[Dataset entries]
= = = =

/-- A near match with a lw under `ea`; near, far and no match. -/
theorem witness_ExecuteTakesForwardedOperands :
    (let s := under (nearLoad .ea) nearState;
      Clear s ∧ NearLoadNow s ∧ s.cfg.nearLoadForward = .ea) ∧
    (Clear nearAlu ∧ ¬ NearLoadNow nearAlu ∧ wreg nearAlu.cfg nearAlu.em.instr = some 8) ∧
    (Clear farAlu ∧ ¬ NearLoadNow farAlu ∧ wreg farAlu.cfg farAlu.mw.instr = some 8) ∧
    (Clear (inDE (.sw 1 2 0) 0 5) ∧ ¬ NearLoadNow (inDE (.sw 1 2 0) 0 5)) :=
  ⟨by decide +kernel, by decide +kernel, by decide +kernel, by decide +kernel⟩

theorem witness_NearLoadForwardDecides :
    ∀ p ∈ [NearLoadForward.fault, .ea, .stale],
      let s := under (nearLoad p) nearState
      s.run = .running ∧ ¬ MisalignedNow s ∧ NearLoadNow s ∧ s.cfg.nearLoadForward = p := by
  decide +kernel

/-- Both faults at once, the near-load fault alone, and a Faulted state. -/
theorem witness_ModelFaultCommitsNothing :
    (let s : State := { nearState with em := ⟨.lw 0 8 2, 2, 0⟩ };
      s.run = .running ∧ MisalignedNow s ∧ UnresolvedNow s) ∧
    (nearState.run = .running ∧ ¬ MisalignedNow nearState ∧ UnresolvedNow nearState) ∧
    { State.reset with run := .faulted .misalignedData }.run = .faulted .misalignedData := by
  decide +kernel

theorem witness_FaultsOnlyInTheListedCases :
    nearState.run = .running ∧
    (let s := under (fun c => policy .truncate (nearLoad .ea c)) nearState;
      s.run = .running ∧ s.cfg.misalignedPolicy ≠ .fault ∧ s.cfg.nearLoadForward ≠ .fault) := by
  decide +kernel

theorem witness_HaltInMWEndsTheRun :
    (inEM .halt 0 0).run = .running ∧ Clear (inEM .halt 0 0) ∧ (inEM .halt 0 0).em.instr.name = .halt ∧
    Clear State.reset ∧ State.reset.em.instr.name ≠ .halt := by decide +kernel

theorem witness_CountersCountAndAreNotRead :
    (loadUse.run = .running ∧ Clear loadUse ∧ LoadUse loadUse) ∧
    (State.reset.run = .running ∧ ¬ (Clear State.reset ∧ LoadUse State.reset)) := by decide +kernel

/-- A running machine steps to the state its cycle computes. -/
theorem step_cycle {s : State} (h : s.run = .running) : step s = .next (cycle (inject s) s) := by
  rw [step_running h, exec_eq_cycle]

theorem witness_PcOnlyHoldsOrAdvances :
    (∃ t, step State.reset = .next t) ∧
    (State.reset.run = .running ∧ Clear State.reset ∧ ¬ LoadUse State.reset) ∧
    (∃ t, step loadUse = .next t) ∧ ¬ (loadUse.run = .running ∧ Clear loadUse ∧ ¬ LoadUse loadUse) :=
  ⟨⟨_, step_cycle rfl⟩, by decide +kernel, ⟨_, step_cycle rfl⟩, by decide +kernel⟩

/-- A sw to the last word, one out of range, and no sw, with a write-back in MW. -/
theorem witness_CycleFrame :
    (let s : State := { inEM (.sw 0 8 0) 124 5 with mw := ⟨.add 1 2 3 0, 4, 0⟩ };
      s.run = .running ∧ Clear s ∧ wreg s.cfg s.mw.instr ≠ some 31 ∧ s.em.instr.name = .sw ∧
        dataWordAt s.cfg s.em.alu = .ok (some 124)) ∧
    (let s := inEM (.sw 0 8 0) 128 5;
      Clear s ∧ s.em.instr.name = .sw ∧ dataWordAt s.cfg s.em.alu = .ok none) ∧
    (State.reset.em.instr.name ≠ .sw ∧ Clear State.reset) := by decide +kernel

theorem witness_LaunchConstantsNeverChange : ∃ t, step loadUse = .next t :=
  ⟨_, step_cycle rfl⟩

= = = =

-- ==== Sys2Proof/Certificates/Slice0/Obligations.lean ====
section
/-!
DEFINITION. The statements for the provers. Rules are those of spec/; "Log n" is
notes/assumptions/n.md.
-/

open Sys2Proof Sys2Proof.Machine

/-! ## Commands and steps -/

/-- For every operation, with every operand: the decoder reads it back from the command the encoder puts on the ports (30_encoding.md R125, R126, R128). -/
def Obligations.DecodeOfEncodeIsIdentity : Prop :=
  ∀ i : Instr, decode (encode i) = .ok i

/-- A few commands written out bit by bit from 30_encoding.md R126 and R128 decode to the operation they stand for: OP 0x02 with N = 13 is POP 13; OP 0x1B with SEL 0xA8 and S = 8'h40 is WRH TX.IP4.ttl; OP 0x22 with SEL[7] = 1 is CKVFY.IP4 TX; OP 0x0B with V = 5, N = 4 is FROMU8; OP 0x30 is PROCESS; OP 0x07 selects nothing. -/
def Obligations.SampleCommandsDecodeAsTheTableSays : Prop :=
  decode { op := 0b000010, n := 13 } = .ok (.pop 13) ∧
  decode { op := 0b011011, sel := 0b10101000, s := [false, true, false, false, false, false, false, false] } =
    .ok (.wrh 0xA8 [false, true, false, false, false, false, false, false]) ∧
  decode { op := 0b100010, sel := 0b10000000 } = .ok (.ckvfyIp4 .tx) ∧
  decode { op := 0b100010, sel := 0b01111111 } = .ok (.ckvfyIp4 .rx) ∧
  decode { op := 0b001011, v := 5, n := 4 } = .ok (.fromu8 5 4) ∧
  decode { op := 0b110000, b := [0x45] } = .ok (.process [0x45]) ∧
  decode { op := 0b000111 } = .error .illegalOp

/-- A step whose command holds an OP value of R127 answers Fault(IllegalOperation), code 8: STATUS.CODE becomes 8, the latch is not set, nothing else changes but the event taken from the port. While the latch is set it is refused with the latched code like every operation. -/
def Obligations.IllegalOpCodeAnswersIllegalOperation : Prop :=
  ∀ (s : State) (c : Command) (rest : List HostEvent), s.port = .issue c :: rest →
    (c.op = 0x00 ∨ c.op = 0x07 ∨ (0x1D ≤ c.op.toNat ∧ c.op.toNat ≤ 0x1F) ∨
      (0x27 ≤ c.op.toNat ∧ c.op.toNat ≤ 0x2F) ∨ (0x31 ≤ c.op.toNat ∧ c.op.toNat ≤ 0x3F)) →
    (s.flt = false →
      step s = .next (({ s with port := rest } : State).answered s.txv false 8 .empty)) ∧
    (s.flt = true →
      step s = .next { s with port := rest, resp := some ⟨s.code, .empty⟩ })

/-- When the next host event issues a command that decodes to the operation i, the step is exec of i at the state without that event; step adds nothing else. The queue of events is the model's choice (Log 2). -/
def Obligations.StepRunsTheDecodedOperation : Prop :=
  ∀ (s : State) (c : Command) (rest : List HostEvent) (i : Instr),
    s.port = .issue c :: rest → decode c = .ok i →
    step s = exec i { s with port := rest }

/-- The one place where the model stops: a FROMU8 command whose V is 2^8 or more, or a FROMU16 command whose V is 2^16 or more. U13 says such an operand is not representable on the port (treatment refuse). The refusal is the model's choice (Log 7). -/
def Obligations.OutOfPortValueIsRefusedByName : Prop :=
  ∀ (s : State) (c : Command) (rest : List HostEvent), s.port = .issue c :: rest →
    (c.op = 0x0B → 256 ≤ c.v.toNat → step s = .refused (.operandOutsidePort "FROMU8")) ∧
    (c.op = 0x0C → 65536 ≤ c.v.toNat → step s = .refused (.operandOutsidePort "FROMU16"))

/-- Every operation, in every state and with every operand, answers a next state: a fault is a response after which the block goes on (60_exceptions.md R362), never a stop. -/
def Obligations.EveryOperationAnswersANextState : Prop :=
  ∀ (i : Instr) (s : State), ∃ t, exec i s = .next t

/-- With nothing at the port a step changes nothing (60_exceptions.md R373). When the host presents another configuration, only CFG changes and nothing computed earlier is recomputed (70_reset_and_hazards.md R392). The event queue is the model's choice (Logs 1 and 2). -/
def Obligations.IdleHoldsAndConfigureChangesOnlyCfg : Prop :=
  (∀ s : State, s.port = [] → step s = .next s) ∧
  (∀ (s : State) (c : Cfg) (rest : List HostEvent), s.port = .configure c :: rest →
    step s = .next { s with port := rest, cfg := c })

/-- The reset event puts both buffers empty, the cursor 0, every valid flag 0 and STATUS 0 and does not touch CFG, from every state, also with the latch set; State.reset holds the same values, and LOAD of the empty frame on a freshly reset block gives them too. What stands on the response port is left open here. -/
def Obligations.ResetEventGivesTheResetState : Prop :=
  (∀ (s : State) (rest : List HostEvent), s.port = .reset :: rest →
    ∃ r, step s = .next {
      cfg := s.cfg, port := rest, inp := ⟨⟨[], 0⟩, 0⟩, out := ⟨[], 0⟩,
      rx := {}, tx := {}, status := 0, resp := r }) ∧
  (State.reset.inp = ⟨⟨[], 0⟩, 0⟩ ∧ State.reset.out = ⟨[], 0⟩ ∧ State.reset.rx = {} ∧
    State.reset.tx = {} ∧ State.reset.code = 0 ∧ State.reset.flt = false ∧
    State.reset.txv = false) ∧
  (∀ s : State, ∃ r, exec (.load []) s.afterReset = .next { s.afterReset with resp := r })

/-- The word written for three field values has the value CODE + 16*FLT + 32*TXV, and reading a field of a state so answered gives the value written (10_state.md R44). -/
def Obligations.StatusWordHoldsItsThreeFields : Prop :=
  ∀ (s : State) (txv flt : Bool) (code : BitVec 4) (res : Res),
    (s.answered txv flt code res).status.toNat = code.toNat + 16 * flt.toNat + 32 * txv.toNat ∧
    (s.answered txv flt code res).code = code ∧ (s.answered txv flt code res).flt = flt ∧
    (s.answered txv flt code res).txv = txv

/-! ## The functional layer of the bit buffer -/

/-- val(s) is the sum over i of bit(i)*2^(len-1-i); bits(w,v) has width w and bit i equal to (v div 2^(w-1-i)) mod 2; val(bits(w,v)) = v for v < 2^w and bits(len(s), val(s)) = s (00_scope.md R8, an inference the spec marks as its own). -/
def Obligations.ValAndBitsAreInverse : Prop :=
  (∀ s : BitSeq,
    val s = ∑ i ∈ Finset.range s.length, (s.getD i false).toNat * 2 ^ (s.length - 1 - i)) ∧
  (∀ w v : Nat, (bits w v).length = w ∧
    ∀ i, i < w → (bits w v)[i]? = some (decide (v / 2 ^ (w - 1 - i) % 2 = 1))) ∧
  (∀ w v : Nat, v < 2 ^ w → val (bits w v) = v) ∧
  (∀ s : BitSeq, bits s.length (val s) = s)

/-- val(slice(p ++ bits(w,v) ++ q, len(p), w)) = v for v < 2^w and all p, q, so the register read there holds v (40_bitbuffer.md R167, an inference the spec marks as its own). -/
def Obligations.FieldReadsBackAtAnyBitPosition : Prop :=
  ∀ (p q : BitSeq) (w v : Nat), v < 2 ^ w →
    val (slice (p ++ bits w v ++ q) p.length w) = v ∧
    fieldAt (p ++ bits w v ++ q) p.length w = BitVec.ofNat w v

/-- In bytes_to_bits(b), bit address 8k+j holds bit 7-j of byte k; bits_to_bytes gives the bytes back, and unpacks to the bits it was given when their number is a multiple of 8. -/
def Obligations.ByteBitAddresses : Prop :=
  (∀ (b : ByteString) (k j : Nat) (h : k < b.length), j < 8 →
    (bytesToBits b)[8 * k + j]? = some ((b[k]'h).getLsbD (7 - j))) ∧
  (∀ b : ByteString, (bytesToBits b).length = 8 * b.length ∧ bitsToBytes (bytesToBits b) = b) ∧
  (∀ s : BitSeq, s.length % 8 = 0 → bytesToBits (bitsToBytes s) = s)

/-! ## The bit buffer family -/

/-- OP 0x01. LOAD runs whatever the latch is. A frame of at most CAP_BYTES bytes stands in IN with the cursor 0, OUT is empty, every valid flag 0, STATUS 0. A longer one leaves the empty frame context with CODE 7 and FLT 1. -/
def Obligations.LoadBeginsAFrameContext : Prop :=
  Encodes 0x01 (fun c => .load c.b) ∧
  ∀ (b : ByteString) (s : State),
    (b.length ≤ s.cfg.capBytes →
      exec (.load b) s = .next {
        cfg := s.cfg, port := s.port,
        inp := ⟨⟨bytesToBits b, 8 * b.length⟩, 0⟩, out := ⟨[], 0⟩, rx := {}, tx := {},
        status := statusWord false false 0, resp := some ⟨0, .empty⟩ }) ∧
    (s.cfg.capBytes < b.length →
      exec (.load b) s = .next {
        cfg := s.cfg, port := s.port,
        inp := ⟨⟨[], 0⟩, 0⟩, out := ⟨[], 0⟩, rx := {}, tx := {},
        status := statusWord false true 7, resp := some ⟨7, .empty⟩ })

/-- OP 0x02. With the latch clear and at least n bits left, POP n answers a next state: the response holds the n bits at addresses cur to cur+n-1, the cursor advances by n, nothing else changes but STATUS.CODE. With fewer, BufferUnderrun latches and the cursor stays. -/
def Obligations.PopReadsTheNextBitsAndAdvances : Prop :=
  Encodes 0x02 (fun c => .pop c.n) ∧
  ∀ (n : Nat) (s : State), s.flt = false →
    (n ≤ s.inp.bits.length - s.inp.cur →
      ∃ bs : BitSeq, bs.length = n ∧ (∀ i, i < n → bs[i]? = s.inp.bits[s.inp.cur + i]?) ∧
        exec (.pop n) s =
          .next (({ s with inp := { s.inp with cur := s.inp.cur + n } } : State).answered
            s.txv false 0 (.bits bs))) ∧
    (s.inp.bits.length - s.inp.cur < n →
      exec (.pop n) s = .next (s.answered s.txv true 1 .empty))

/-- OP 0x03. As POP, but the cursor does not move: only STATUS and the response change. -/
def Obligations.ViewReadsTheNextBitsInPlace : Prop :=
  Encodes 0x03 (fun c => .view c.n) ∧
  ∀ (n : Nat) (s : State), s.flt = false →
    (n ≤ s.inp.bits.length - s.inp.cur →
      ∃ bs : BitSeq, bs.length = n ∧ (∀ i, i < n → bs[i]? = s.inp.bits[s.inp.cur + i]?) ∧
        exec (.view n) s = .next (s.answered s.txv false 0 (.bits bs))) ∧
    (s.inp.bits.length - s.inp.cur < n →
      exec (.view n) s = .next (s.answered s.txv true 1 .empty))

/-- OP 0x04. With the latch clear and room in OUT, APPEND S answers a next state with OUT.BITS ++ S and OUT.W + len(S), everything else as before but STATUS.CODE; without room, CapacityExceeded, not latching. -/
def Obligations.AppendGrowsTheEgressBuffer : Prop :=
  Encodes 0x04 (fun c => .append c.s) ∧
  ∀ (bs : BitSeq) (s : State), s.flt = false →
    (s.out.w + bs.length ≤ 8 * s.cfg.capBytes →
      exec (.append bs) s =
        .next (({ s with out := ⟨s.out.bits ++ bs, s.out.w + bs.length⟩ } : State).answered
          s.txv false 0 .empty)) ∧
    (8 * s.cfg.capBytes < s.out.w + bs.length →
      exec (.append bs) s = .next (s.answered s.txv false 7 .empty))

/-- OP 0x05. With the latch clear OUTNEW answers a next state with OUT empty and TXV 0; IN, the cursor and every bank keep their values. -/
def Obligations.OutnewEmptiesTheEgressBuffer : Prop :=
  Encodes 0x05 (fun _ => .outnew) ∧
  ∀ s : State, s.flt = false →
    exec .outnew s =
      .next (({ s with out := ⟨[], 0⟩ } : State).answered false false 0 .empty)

= = = =

#### [TASK GOAL]
From the records above, copy out the line with "val(slice(p ++ bits(w,v)", the line with "(∀ (b : ByteString)", and every line between them, word for word.

#### [OUTPUT FOR THIS TASK]
/-- val(slice(p ++ bits(w,v) ++ q, len(p), w)) = v for v < 2^w and all p, q, so the register read there holds v (40_bitbuffer.md R167, an inference the spec marks as its own). -/
def Obligations.FieldReadsBackAtAnyBitPosition : Prop :=
  ∀ (p q : BitSeq) (w v : Nat), v < 2 ^ w →
    val (slice (p ++ bits w v ++ q) p.length w) = v ∧
    fieldAt (p ++ bits w v ++ q) p.length w = BitVec.ofNat w v

/-- In bytes_to_bits(b), bit address 8k+j holds bit 7-j of byte k; bits_to_bytes gives the bytes back, and unpacks to the bits it was given when their number is a multiple of 8. -/
def Obligations.ByteBitAddresses : Prop :=
  (∀ (b : ByteString) (k j : Nat) (h : k < b.length), j < 8 →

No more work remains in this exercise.